The longest-dated Fed funds futures contract with traded volume is May 2022. DataTrek said. At a closing price on Friday of 99.055, this implied a Fed funds rate of 4.5 basis points at that point, while Friday’s actual Fed funds rate was 9 basis points.
Contracts between October 2020 and April 2022 imply Fed Funds will be between 8-9 basis points through the end of 2020 and 4-8 basis points from January 2021 to April 2022, DataTrek said.
DataTrek contrasted the Fed funds futures curve with 2-year Treasuries, which tend to be most sensitive to the shift in expectations among traders for the path of US monetary policy.
Two-year Treasury yields have edged up to 0.154% this week, from August’s lows of 0.107%, but have barely moved for the past few months, since hitting a high of 0.22% in early June.
“That was essentially “peak confidence” that the US economy was recovering quickly,” DataTrek said. “A 0.16% effective yield (doesn’t) impute anything more than two years of Fed Funds similar to today’s 0-25 basis point range.”
Meanwhile, yields on the benchmark 10-year Treasury have risen to around 0.813% currently, from 0.505% in early August, marking a rise of almost 30 basis points, while the 30-year yield has risen by almost 50 basis points in that time to around 1.609%.

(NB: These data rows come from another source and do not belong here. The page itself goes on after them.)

-- ==== Sys2Proof/Tests/Slice0.lean ====
section
/-! SUPPORT. Tests against words and patterns written in spec/ (30_encoding.md, 95_test_vectors.md), and a witness for the
hypotheses of every statement that has some. -/

namespace Sys2Proof.Tests

open Sys2Proof.Machine

/-! ### WellFormed -/

theorem test_wellFormed_refuses_subPos_zero : ¬ WellFormed (.subPos 0) := by decide

theorem test_wellFormed_takes_subPos_one : WellFormed (.subPos 1) ∧ WellFormed .zero := by decide

/-! ### Decoding: one word per row, written out from `eeeesmmmmmmmmmmm` (R31) -/

theorem test_decode_subnormal_rows :
    [0b0000000000000000#16, 0b0000001010100101#16, 0b0000101010100101#16].map decode
      = [.zero, .subPos 0x2A5, .subNeg 0x2A5] := by decide

theorem test_decode_normPos_rows_low :
    [0b0001010000000001#16, 0b0010010000000001#16, 0b0011010000000001#16, 0b0100010000000001#16,
     0b0101010000000001#16, 0b0110010000000001#16, 0b0111010000000001#16, 0b1000010000000001#16].map decode
      = [.normPosE1 0x401, .normPosE2 0x401, .normPosE3 0x401, .normPosE4 0x401,
         .normPosE5 0x401, .normPosE6 0x401, .normPosE7 0x401, .normPosE8 0x401] := by decide

theorem test_decode_normPos_rows_high :
    [0b1001000000110001#16, 0b1010000000110001#16, 0b1011000000110001#16, 0b1100000000110001#16,
     0b1101000000110001#16, 0b1110000000110001#16, 0b1111000000110001#16].map decode
      = [.normPosE9 0x31, .normPosE10 0x31, .normPosE11 0x31, .normPosE12 0x31,
         .normPosE13 0x31, .normPosE14 0x31, .normPosE15 0x31] := by decide

theorem test_decode_normNeg_rows_low :
    [0b0001110000000001#16, 0b0010110000000001#16, 0b0011110000000001#16, 0b0100110000000001#16,
     0b0101110000000001#16, 0b0110110000000001#16, 0b0111110000000001#16, 0b1000110000000001#16].map decode
      = [.normNegE1 0x401, .normNegE2 0x401, .normNegE3 0x401, .normNegE4 0x401,
         .normNegE5 0x401, .normNegE6 0x401, .normNegE7 0x401, .normNegE8 0x401] := by decide

theorem test_decode_normNeg_rows_high :
    [0b1001100000110001#16, 0b1010100000110001#16, 0b1011100000110001#16, 0b1100100000110001#16,
     0b1101100000110001#16, 0b1110100000110001#16, 0b1111100000110001#16].map decode
      = [.normNegE9 0x31, .normNegE10 0x31, .normNegE11 0x31, .normNegE12 0x31,
         .normNegE13 0x31, .normNegE14 0x31, .normNegE15 0x31] := by decide

/-- The words go back through the encoder. -/
theorem test_encode_rows :
    [Instr.zero, .subPos 1, .subNeg 0x7FF, .normPosE1 0, .normNegE15 0x7FF].map encode
      = [0x0000#16, 0x0001#16, 0x0FFF#16, 0x1000#16, 0xFFFF#16] := by decide

/-- The table is the 33 rows of the opcode table. -/
theorem test_opcodeTable_length : opcodeTable.length = 33 := by decide

theorem test_decodeTableWord_widths :
    decodeTableWord 16 0xF700 = some (.normPosE15 0x700) ∧ decodeTableWord 8 0xFF = some (.subPos 0xFF)
      ∧ decodeTableWord 32 0xF700 = none := by decide
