-- ==== Sys2Proof/Machine/IndexMemory.lean ====
section
/-! DEFINITION. Index register, BCD and block load and store instructions (spec/43_index_memory.md). I is the base of
every data access and no block instruction changes it (R190). -/

namespace Sys2Proof.Machine

/-- LD_I, ANNN: I <- NNN (R191). -/
def execLdI (nnn : Imm12) (s : State) : Result :=
  conclude s (.done (s.setI (addressOf nnn)))

/-- ADD_I_V, FX1E: I <- (I + Vx) & 0x0FFF, no flag (R192). -/
def execAddIV (x : Nibble) (s : State) : Result :=
  conclude s (.done (s.setI (maskIndex (s.i + extended (s.readV x)))))

/-- LD_F_V, FX29: I <- (5 * Vx) & 0x0FFF, all 8 bits of Vx taking part (R193, D13). -/
def execLdFV (x : Nibble) (s : State) : Result :=
  conclude s (.done (s.setI (maskIndex (extended (s.readV x) * 5#16))))

/-- LD_B_V, FX33: the three decimal digits of Vx at I, I + 1, I + 2 (R194). -/
def execLdBV (x : Nibble) (s : State) : Result :=
  conclude s (writeBlock s (blockBase s) (decimalDigits (s.readV x)))

/-- ST_REGS, FX55: V0..VX to I..I+X (R195). -/
def execStRegs (x : Nibble) (s : State) : Result :=
  conclude s (writeBlock s (blockBase s) (registersUpTo s x))

/-- LD_REGS, FX65: I..I+X into V0..VX (R196). -/
def execLdRegs (x : Nibble) (s : State) : Result :=
  match readBlock s (blockBase s) (blockCount x) with
  | .done bytes => conclude s (.done (loadRegistersFrom 0 bytes s))
  | .raised e => conclude s (.raised e)
  | .broken f => conclude s (.broken f)

end Sys2Proof.Machine
end

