/-- Settles O55. -/
theorem keyWaitSnapshotsTheKeysAndSuspends : Obligations.KeyWaitSnapshotsTheKeysAndSuspends := by
  unfold Obligations.KeyWaitSnapshotsTheKeysAndSuspends
  intro x s
  obtain ⟨hexec, hok, hframe⟩ := exec_of_effect_done (i := .ldVK x) (s := s) rfl
  exact ⟨_, hexec, rfl, State.keyWasDown_setKprev_key s, hok, hframe⟩

/-! ### The key a sample reports (R241, R242) -/

theorem transitioned_iff {s : State} {k : Nibble} : transitioned s k = true ↔ GoesDown s k := by
  simp [transitioned, GoesDown]

theorem keyIds_getElem {n : Nat} (h : n < keyIds.length) : keyIds[n] = BitVec.ofNat 4 n := by
  simp [keyIds]

theorem toNat_lt_keyIds_length (k : Nibble) : k.toNat < keyIds.length := k.isLt

theorem keyIds_getElem_toNat (k : Nibble) : keyIds[k.toNat]'(toNat_lt_keyIds_length k) = k := by
  rw [keyIds_getElem, BitVec.ofNat_toNat, BitVec.setWidth_eq]

theorem mem_keyIds (k : Nibble) : k ∈ keyIds :=
  List.mem_of_getElem (keyIds_getElem_toNat k)

theorem pickKey_eq_none_iff {s : State} : pickKey s = none ↔ ∀ k, ¬ GoesDown s k := by
  simp only [pickKey, List.find?_eq_none, transitioned_iff, mem_keyIds, true_imp_iff]

theorem goesDown_of_pickKey {s : State} {k : Nibble} (h : pickKey s = some k) : GoesDown s k :=
  transitioned_iff.1 (List.find?_some h)

/-- The ids are searched in rising order, so the key found is the lowest (D11). -/
theorem pickKey_of_lowest {s : State} {k : Nibble} (hk : GoesDown s k)
    (hlow : ∀ j : Nibble, j.toNat < k.toNat → ¬ GoesDown s j) : pickKey s = some k := by
  refine List.find?_eq_some_iff_getElem.2
    ⟨transitioned_iff.2 hk, k.toNat, toNat_lt_keyIds_length k, keyIds_getElem_toNat k, fun n hn => ?_⟩
  have hlt : n < 16 := hn.trans k.isLt
  have hnat : (BitVec.ofNat 4 n).toNat = n := (eq_ofNat_iff_toNat_eq hlt).1 rfl
  rw [keyIds_getElem, Bool.not_eq_true', ← Bool.not_eq_true, transitioned_iff]
  exact hlow _ (hnat.symm ▸ hn)

/-! ### A STEP in AWAITING_KEY (R240, R241) -/

theorem StepDue.keyDown_eq {s due : State} (h : StepDue s due) (k : Nibble) : due.keyDown k = s.keyDown k := by
  rcases h with ⟨_, rfl⟩ | ⟨rest, _, rfl⟩ <;> rfl

theorem StepDue.goesDown_iff {s due : State} (h : StepDue s due) (k : Nibble) : GoesDown due k ↔ GoesDown s k := by
  rcases h with ⟨_, rfl⟩ | ⟨rest, _, rfl⟩ <;> rfl

theorem step_next_of_awaiting {s due t : State} {x : Nibble} (hdue : StepDue s due) (hmode : s.mode = .awaitingKey x) :
    step s = .next t ↔ s.live = true ∧ awaitStep x due = t := by
  rw [step_of_stepDue hdue, perform_step_next, hdue.live_eq, stepEvent_of_awaiting (hdue.mode_eq.trans hmode),
    Host.Outcome.next.injEq]

theorem awaitStep_of_no_transition (x : Nibble) {s : State} (h : ∀ k, ¬ GoesDown s k) :
    awaitStep x s = complete (s.setKprev s.key) := by
  simp only [awaitStep, pickKey_eq_none_iff.2 h]

theorem awaitStep_of_lowest (x : Nibble) {s : State} {k : Nibble} (hk : GoesDown s k)
    (hlow : ∀ j : Nibble, j.toNat < k.toNat → ¬ GoesDown s j) :
    awaitStep x s = complete ((s.setV x (k.setWidth 8)).setMode .running) := by
  simp only [awaitStep, pickKey_of_lowest hk hlow]

/-- Settles O8. -/
theorem awaitingStepWithoutTransitionOnlySamples : Obligations.AwaitingStepWithoutTransitionOnlySamples := by
  unfold Obligations.AwaitingStepWithoutTransitionOnlySamples
  intro s due x hdue hlive hmode hnone
  simp only [← hdue.goesDown_iff] at hnone
  exact ⟨_, (step_next_of_awaiting hdue hmode).2 ⟨hlive, awaitStep_of_no_transition x hnone⟩, hdue.keyDown_eq,
    returned_complete rfl, frame_complete (frame_setKprev _ due)⟩

/-- Settles O9: the frame holds PC, so nothing was fetched. -/
theorem awaitingStepResumesWithLowestKey : Obligations.AwaitingStepResumesWithLowestKey := by
  unfold Obligations.AwaitingStepResumesWithLowestKey
  intro s due x k hdue hlive hmode hk hlow
  simp only [← hdue.goesDown_iff] at hk hlow
  refine ⟨_, (step_next_of_awaiting hdue hmode).2 ⟨hlive, awaitStep_of_lowest x hk hlow⟩, ?_, rfl,
    returned_complete rfl, frame_complete ((frame_setV x _ due).trans (frame_setMode _ _))⟩
  rw [complete_readV, State.setMode_readV, State.readV_setV_same, BitVec.toNat_setWidth_of_le (by decide)]

/-! ### What ends the wait (R239, R243) -/

@[simp] theorem setKeyEvent_mode (id : Byte) (pressed : Bool) (s : State) :
    (setKeyEvent id pressed s).mode = s.mode := by
  rcases setKeyEvent_cases id pressed s with ⟨_, e⟩ | ⟨_, e⟩ <;> rw [e] <;> rfl

theorem step_mode_of_tick {s t : State} {rest : List Event} (hs : s.schedule = .tick :: rest) (h : step s = .next t) :
    t.mode = s.mode := by
  rw [step_of_schedule hs] at h
  obtain ⟨_, rfl⟩ := perform_tick_next.1 h
  rfl

theorem step_mode_of_setKey {s t : State} {id : Byte} {pressed : Bool} {rest : List Event}
    (hs : s.schedule = .setKey id pressed :: rest) (h : step s = .next t) : t.mode = s.mode := by
  rw [step_of_schedule hs] at h
  obtain ⟨_, rfl⟩ := perform_setKey_next.1 h
  simp

/-- A STEP that ends the wait has picked a key, and that key had gone down. -/
theorem exists_goesDown_of_step_ends_wait {s due t : State} {x : Nibble} (hdue : StepDue s due)
    (hmode : s.mode = .awaitingKey x) (h : step s = .next t) (hend : t.mode ≠ .awaitingKey x) :
    ∃ k, GoesDown s k := by
  obtain ⟨_, rfl⟩ := (step_next_of_awaiting hdue hmode).1 h
  rcases awaitStep_cases x due with ⟨_, e⟩ | ⟨k, hpick, _⟩
  · rw [e] at hend
    exact absurd (hdue.mode_eq.trans hmode) hend
  · exact ⟨k, (hdue.goesDown_iff k).1 (goesDown_of_pickKey hpick)⟩

/-- Settles O10, event by event: TICK and SETKEY keep MODE. -/
theorem waitEndsOnlyByKeyOrInit : Obligations.WaitEndsOnlyByKeyOrInit := by
  unfold Obligations.WaitEndsOnlyByKeyOrInit
  intro s t x hmode h hend
  cases hs : s.schedule with
  | nil => exact .inr ⟨.inl rfl, exists_goesDown_of_step_ends_wait (.inl ⟨hs, rfl⟩) hmode h hend⟩
  | cons e rest =>
    cases e with
    | init rom => exact .inl ⟨rom, rest, rfl⟩
    | step =>
      exact .inr ⟨.inr ⟨rest, rfl⟩, exists_goesDown_of_step_ends_wait (.inr ⟨rest, hs, rfl⟩) hmode h hend⟩
    | tick => exact absurd ((step_mode_of_tick hs h).trans hmode) hend
    | setKey id pressed => exact absurd ((step_mode_of_setKey hs h).trans hmode) hend

end Sys2Proof.Machine
end

section
/-! SUPPORT. The timers (spec/46_timers.md): a count down is truncated subtraction, a TICK is two of them, and TONE reads
ST alone (D16). -/

namespace Sys2Proof.Machine

/-! ### One TICK (R256) -/

theorem countDown_toNat_eq_ite (t : Byte) : (countDown t).toNat = if t.toNat > 0 then t.toNat - 1 else 0 := by
  unfold countDown
  split_ifs <;> bv_omega

/-- A timer stops at 0 because truncated subtraction does. -/
@[simp] theorem countDown_toNat (t : Byte) : (countDown t).toNat = t.toNat - 1 := by
  rw [countDown_toNat_eq_ite]
  split_ifs <;> omega

@[simp] theorem tickEvent_dt (s : State) : (tickEvent s).dt = countDown s.dt := rfl
@[simp] theorem tickEvent_st (s : State) : (tickEvent s).st = countDown s.st := rfl

theorem step_of_tick {s : State} {rest : List Event} (hs : s.schedule = .tick :: rest) (hlive : s.live = true) :
    step s = .next (tickEvent (s.setSchedule rest)) :=
  (step_of_schedule hs).trans (perform_tick_next.2 ⟨hlive, rfl⟩)

/-- A TICK taken off the schedule changes the two timers and the schedule. -/
theorem frame_tick (rest : List Event) (s : State) :
    FrameExcept [] [.dt, .st, .schedule] s (tickEvent (s.setSchedule rest)) :=
  ((frame_setSchedule rest s).trans ((frame_setDt _ _).trans (frame_setSt _ _))).mono (List.nil_subset _) (by simp)

/-- Settles O11: MODE is not read, so every mode is covered. -/
theorem tickCountsBothTimersDown : Obligations.TickCountsBothTimersDown := by
  unfold Obligations.TickCountsBothTimersDown
  intro s rest hs hlive
  exact ⟨_, step_of_tick hs hlive, countDown_toNat_eq_ite s.dt, countDown_toNat_eq_ite s.st, rfl, rfl, rfl,
    frame_tick rest s⟩

/-! ### A run of TICKs, and the tone (R258) -/

theorem tone_of_live {s : State} (h : s.live = true) : tone s = some (decide (0 < s.st.toNat)) := by
  simp [tone, h]

theorem runEvents_succ_of_step {s t : State} (h : step s = .next t) (k : Nat) : runEvents (k + 1) s = runEvents k t := by
  simp only [runEvents, h]

/-- Settles O13, by induction on the number of TICKs: the first of k + 1 leaves a machine whose next k events are
TICKs. -/
theorem toneLastsExactlyStTicks : Obligations.ToneLastsExactlyStTicks := by
  unfold Obligations.ToneLastsExactlyStTicks
  intro k rest s hlive hs
  induction k generalizing s with
  | zero => exact ⟨s, rfl, tone_of_live hlive, rfl, hs, (frame_refl s).mono (List.nil_subset _) (List.nil_subset _)⟩
  | succ k ih =>
    have hstep := step_of_tick hs hlive
    obtain ⟨t, hrun, htone, hdt, hrest, hframe⟩ :=
      ih (tickEvent (s.setSchedule (List.replicate k .tick ++ rest))) hlive rfl
    refine ⟨t, (runEvents_succ_of_step hstep k).trans hrun, ?tone, ?dt, hrest,
      ((frame_tick _ s).trans hframe).mono (List.nil_subset _) (by simp)⟩
    case tone =>
      rw [htone, tickEvent_st, countDown_toNat, State.setSchedule_st]
      simp only [Nat.lt_sub_iff_add_lt]
    case dt =>
      rw [hdt, tickEvent_dt, countDown_toNat, State.setSchedule_dt]
      omega

/-! ### Timer instructions (R251 to R253) -/

theorem formatXI_of_match_immediate {w : Word} {op : Nibble} {nn : Byte} (h : w &&& 0xF0FF#16 = formatXI op 0#4 nn) :
    formatXI op (fieldX w) nn = w :=
  formatXI_fields ((fieldOP_of_match h rfl).trans (fieldOP_formatXI ..))
    ((fieldNN_of_match h rfl).trans (fieldNN_formatXI ..))

/-- Settles O56: each instruction's effect is one update, and the frames of `mayWrite` are those of the statement; TONE
as a function of ST is D16. -/
theorem timerInstructionsMoveOneByte : Obligations.TimerInstructionsMoveOneByte := by
  unfold Obligations.TimerInstructionsMoveOneByte
  refine ⟨fun w h => decode_eq_instr_iff.2 (formatXI_of_match_immediate h),
    fun w h => decode_eq_instr_iff.2 (formatXI_of_match_immediate h),
    fun w h => decode_eq_instr_iff.2 (formatXI_of_match_immediate h),
    fun x s => exec_of_effect_setV (p := (· = s.dt)) rfl rfl, fun x s => ?ldDTV, fun x s => ?ldSTV⟩
  case ldDTV =>
    obtain ⟨hexec, hok, hframe⟩ := exec_of_effect_done (i := .ldDTV x) (s := s) rfl
    exact ⟨_, hexec, rfl, hok, hframe⟩
  case ldSTV =>
    obtain ⟨hexec, hok, hframe⟩ := exec_of_effect_done (i := .ldSTV x) (s := s) rfl
    refine ⟨_, hexec, rfl, fun hlive => ?_, hok, hframe⟩
    have hpos : 0 < (s.readV x).toNat ↔ s.readV x ≠ 0 := by bv_omega
    simp [tone_of_live, hlive, hpos]

end Sys2Proof.Machine
end

section
/-! SUPPORT. Exceptions (spec/60_exceptions.md): which status an instruction returns and what an error leaves (R270, R275),
that only a successful INIT lowers a raised mark (R276), and the STEP on a word that decodes to no instruction (R271). -/

namespace Sys2Proof.Machine

/-! ### The status of an instruction (R270, R275) -/

/-- Settles O14: an effect that completes returns Ok, one that fails returns its error. -/
theorem onlyListedInstructionsRaise : Obligations.OnlyListedInstructionsRaise := by
  unfold Obligations.OnlyListedInstructionsRaise
  intro i s t h
  rcases exec_next h with ⟨u, _, rfl⟩ | ⟨e, _, he, rfl⟩
  · exact ok_mem_possibleStatuses i
  · exact (effect_eq_raised he).1

/-- Settles O15: the error is taken on the state in which the execute stage began. -/
theorem errorDiscardsEveryEffect : Obligations.ErrorDiscardsEveryEffect := by
  unfold Obligations.ErrorDiscardsEveryEffect
  intro i s t h ht
  rcases exec_next h with ⟨u, _, rfl⟩ | ⟨e, he, _, rfl⟩
  · exact absurd (complete_status u) ht
  · exact ⟨returned_raise s he, frame_raise e s⟩
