-- ==== Sys2Proof/WellFormed.lean ====
section
/-!
DEFINITION. Well-formed instructions. An instruction is a row of spec/opcode_table.json with its operands; the one thing
the types leave open is that a format 3 row carries a 12-bit displacement (e = 0) and a format 4 row a 20-bit address (e = 1).
Every bit pattern of the flags, of the address field and of the register fields is a well-formed operand: the decoder
refuses none of them (R91, R94).
-/

namespace Sys2Proof

/-- The row's format is the one its operands belong to (R72, R73). -/
def Instr.wellFormed (i : Instr) : Bool :=
  match i.format, i.operands with
  | .one, .none => true
  | .two, .regs _ _ => true
  | .three, .mem d => d.format == .three
  | .four, .mem d => d.format == .four
  | _, _ => false

end Sys2Proof
end

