-- ==== Sys2Proof/Laws/Memory.lean ====
section
/-!
SUPPORT. Memory: reading after writing (R52, R55, R58), and the canonical form under every memory operation.
-/

namespace Sys2Proof.Machine

@[simp] theorem Memory.read_nil (a : Nat) : Memory.read [] a = Config.fillByte := rfl

/-- What every address reads as after a byte is written. -/
theorem Memory.read_write (m : Memory) (a : Nat) (v : Byte) (other : Nat) :
    (m.write a v).read other = if other = a then v else m.read other :=
  Sparse.get_set Config.fillByte m a v other

@[simp] theorem Memory.read_write_same (m : Memory) (a : Nat) (v : Byte) : (m.write a v).read a = v := by
  simp [Memory.read_write]

theorem Memory.read_write_other (m : Memory) {a : Nat} (v : Byte) {other : Nat} (differs : other ≠ a) :
    (m.write a v).read other = m.read other := by
  simp [Memory.read_write, differs]

/-- What every address reads as after several bytes are written. -/
theorem Memory.read_writeBytes (m : Memory) (a : Nat) (bytes : List Byte) (other : Nat) :
    (m.writeBytes a bytes).read other =
      if h : a ≤ other ∧ other - a < bytes.length then bytes[other - a]'h.2 else m.read other := by
  induction bytes generalizing m a with
  | nil => simp [Memory.writeBytes]
  | cons v rest ih =>
    simp only [Memory.writeBytes, ih]
    by_cases at_a : other = a
    · subst at_a; simp
    · by_cases later : a + 1 ≤ other ∧ other - (a + 1) < rest.length
      · have step_index : other - a = other - (a + 1) + 1 := by omega
        simp [later, step_index, show a ≤ other by omega]
      · have outside : ¬(a ≤ other ∧ other - a < (v :: rest).length) := by
          simp only [List.length_cons]; omega
        simp only [later, outside, dite_false]
        exact Memory.read_write_other m v at_a

/-- A word store leaves every byte outside its three alone. -/
theorem Memory.read_writeWord_other (m : Memory) (a : Nat) (v : Word) {other : Nat}
    (outside : other < a ∨ a + 3 ≤ other) : (m.writeBytes a (wordBytes v)).read other = m.read other := by
  rw [Memory.read_writeBytes, dite_eq_right_iff.mpr]
  intro inside
  simp only [wordBytes, List.length_cons, List.length_nil] at inside
  omega

/-- The number a big-endian triple of bytes stands for (R52). -/
theorem wordOfBytes_toNat (b0 b1 b2 : Byte) :
    (wordOfBytes b0 b1 b2).toNat = 65536 * b0.toNat + 256 * b1.toNat + b2.toNat := by
  have low : (b1 ++ b2 : BitVec 16).toNat = 256 * b1.toNat + b2.toNat := by
    rw [BitVec.toNat_append, ← Nat.shiftLeft_add_eq_or_of_lt b2.isLt, Nat.shiftLeft_eq]; omega
  unfold wordOfBytes
  rw [BitVec.toNat_append, ← Nat.shiftLeft_add_eq_or_of_lt (b1 ++ b2 : BitVec 16).isLt, low, Nat.shiftLeft_eq]
  omega

/-- A word's three bytes make it up again (R52). -/
@[simp] theorem wordOfBytes_wordBytes (v : Word) :
    wordOfBytes (v.extractLsb' 16 8) (v.extractLsb' 8 8) (v.extractLsb' 0 8) = v := by
  apply BitVec.eq_of_toNat_eq
  have bound := v.isLt
  rw [wordOfBytes_toNat]
  simp only [BitVec.extractLsb'_toNat, Nat.shiftRight_eq_div_pow]
  omega

/-- A word store is read back (R52). -/
theorem Memory.readWord_writeWord (m : Memory) (a : Nat) (v : Word) :
    (m.writeBytes a (wordBytes v)).readWord a = v := by
  simp [Memory.readWord, Memory.read_writeBytes, wordBytes]

theorem Memory.wf_nil : Memory.wf [] = true := rfl

theorem Memory.wf_write (m : Memory) {a : Nat} (v : Byte) (inside : a < Config.memSize) (h : m.wf = true) :
    (m.write a v).wf = true :=
  Sparse.wf_set Config.fillByte Config.memSize m a v inside h

theorem Memory.wf_writeBytes (m : Memory) {a : Nat} (bytes : List Byte) (inside : a + bytes.length ≤ Config.memSize)
    (h : m.wf = true) : (m.writeBytes a bytes).wf = true := by
  induction bytes generalizing m a with
  | nil => exact h
  | cons v rest ih =>
    simp only [List.length_cons] at inside
    exact ih (m.write a v) (by omega) (Memory.wf_write m v (by omega) h)

theorem inMemory_iff (a : Word) (n : Nat) : inMemory a n = true ↔ a.toNat + n ≤ Config.memSize := by
  simp [inMemory]

/-- All a byte read can do (R55). -/
theorem memReadByte_cases (s : State) (a : Word) :
    (inMemory a 1 = true ∧ memReadByte s a = .ok (s.mem.read a.toNat)) ∨
      (inMemory a 1 = false ∧ memReadByte s a = .error (.memoryFault a)) := by
  unfold memReadByte; cases inMemory a 1 <;> simp

/-- All a word read can do (R55). -/
theorem memReadWord_cases (s : State) (a : Word) :
    (inMemory a 3 = true ∧ memReadWord s a = .ok (s.mem.readWord a.toNat)) ∨
      (inMemory a 3 = false ∧ memReadWord s a = .error (.memoryFault a)) := by
  unfold memReadWord; cases inMemory a 3 <;> simp

/-- All a byte write can do (R55). -/
theorem memWriteByte_cases (s : State) (a : Word) (v : Byte) :
    (inMemory a 1 = true ∧ memWriteByte s a v = .ok (s.setMem (s.mem.write a.toNat v))) ∨
      (inMemory a 1 = false ∧ memWriteByte s a v = .error (.memoryFault a)) := by
  unfold memWriteByte; cases inMemory a 1 <;> simp

/-- All a word write can do (R55). -/
theorem memWriteWord_cases (s : State) (a v : Word) :
    (inMemory a 3 = true ∧ memWriteWord s a v = .ok (s.setMem (s.mem.writeBytes a.toNat (wordBytes v)))) ∨
      (inMemory a 3 = false ∧ memWriteWord s a v = .error (.memoryFault a)) := by
  unfold memWriteWord; cases inMemory a 3 <;> simp

/-- A byte write keeps the canonical form. -/
theorem memWriteByte_wf {s t : State} {a : Word} {v : Byte} (h : memWriteByte s a v = .ok t) (wf : s.mem.wf = true) :
    t.mem.wf = true := by
  rcases memWriteByte_cases s a v with ⟨inside, eq⟩ | ⟨_, eq⟩
  · rw [eq] at h; cases h
    exact Memory.wf_write s.mem v (by have := (inMemory_iff a 1).mp inside; omega) wf
  · rw [eq] at h; cases h

/-- A word write keeps the canonical form. -/
theorem memWriteWord_wf {s t : State} {a v : Word} (h : memWriteWord s a v = .ok t) (wf : s.mem.wf = true) :
    t.mem.wf = true := by
  rcases memWriteWord_cases s a v with ⟨inside, eq⟩ | ⟨_, eq⟩
  · rw [eq] at h; cases h
    exact Memory.wf_writeBytes s.mem _ ((inMemory_iff a 3).mp inside) wf
  · rw [eq] at h; cases h

end Sys2Proof.Machine
end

The widening gap between 2- and 30-year yields, which now stands at around 185 basis points, up from 150 basis points in early June, would suggest that fixed-income traders are betting on a material improvement in the US economy and that the shorter end of the Treasury curve will soon catch up. But, DataTrek points out, this is not necessarily the case.
“As much as the long end of the Treasury yield curve is starting to signal more market optimism about a US economic recovery, we’re nowhere near escape velocity for the short end of the curve,” Colas said.